BEGIN AVAILABLE RECORDS

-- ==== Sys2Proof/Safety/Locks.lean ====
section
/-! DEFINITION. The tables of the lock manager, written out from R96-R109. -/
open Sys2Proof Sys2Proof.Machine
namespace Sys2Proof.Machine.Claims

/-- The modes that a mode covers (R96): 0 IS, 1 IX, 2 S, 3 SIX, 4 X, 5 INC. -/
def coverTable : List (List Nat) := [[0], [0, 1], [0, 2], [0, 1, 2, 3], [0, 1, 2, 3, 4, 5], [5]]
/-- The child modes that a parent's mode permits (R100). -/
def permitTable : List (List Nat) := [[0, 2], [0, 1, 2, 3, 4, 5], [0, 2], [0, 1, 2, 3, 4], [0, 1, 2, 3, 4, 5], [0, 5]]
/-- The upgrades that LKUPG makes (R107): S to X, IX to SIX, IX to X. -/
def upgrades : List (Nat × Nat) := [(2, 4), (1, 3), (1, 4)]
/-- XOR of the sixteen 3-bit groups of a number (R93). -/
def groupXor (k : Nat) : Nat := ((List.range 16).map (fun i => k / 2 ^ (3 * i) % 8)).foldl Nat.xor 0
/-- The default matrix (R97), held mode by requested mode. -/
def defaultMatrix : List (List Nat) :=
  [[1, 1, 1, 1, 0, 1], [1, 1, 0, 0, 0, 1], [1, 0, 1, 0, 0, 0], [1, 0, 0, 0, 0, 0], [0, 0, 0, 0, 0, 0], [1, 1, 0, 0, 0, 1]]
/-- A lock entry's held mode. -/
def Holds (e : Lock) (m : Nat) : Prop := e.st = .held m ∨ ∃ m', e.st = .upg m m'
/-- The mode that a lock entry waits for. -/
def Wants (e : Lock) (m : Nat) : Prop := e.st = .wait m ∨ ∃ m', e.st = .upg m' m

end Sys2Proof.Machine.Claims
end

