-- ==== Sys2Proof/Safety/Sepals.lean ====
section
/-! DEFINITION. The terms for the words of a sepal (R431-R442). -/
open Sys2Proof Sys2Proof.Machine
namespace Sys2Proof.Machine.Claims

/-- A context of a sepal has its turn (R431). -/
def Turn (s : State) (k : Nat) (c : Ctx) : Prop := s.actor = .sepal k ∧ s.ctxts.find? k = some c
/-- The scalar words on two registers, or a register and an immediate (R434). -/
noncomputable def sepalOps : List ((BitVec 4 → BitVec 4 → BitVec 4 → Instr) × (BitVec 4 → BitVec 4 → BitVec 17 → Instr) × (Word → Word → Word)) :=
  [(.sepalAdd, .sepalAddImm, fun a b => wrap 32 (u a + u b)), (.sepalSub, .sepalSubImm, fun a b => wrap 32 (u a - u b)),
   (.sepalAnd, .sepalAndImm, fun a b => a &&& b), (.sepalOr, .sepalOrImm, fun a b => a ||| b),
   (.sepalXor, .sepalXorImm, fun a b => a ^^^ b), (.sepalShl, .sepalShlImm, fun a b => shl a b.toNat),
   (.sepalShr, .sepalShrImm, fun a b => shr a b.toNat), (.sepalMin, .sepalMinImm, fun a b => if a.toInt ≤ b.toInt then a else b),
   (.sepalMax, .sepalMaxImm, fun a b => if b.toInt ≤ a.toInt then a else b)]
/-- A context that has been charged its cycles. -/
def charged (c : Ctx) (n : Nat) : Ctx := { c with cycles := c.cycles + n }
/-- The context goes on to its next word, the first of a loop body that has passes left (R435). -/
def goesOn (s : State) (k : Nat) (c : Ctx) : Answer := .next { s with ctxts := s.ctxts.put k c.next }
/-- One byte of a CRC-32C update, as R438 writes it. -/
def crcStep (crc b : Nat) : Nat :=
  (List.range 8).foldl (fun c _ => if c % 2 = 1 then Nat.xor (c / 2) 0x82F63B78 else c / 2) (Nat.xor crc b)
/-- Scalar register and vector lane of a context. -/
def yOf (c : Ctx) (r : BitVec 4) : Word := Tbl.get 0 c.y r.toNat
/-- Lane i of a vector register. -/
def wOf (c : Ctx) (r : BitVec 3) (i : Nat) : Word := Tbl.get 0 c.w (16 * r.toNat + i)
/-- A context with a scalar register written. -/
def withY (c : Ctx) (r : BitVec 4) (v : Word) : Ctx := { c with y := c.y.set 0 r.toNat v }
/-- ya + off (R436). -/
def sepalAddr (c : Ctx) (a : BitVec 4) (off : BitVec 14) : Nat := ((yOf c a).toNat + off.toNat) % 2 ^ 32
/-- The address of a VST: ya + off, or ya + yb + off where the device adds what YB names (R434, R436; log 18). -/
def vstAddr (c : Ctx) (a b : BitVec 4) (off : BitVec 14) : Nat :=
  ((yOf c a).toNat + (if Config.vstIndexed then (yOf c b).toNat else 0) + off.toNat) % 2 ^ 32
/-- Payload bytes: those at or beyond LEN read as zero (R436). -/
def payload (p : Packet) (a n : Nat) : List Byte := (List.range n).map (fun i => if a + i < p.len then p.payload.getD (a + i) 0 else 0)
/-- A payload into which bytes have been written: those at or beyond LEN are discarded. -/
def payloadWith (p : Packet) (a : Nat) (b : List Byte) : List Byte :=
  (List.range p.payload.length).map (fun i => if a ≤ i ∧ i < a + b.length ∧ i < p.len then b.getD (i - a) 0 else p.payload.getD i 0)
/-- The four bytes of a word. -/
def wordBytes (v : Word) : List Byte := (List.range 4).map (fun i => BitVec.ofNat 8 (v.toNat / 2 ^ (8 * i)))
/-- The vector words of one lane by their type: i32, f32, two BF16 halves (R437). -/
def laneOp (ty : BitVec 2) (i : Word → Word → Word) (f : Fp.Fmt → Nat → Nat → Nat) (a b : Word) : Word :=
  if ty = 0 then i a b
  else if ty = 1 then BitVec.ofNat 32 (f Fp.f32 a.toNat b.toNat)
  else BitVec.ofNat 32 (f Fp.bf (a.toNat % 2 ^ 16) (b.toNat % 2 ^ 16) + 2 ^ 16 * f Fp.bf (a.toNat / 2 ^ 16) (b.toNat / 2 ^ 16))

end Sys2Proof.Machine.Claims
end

END AVAILABLE RECORDS

TO DO: In the records above, find every line containing the word "then" and show it.

RESULT:
   (.sepalShr, .sepalShrImm, fun a b => shr a b.toNat), (.sepalMin, .sepalMinImm, fun a b => if a.toInt ≤ b.toInt then a else b),
   (.sepalMax, .sepalMaxImm, fun a b => if b.toInt ≤ a.toInt then a else b)]
  (List.range 8).foldl (fun c _ => if c % 2 = 1 then Nat.xor (c / 2) 0x82F63B78 else c / 2) (Nat.xor crc b)
  ((yOf c a).toNat + (if Config.vstIndexed then (yOf c b).toNat else 0) + off.toNat) % 2 ^ 32
def payload (p : Packet) (a n : Nat) : List Byte := (List.range n).map (fun i => if a + i < p.len then p.payload.getD (a + i) 0 else 0)
  (List.range p.payload.length).map (fun i => if a ≤ i ∧ i < a + b.length ∧ i < p.len then b.getD (i - a) 0 else p.payload.getD i 0)
  if ty = 0 then i a b
  else if ty = 1 then BitVec.ofNat 32 (f Fp.f32 a.toNat b.toNat)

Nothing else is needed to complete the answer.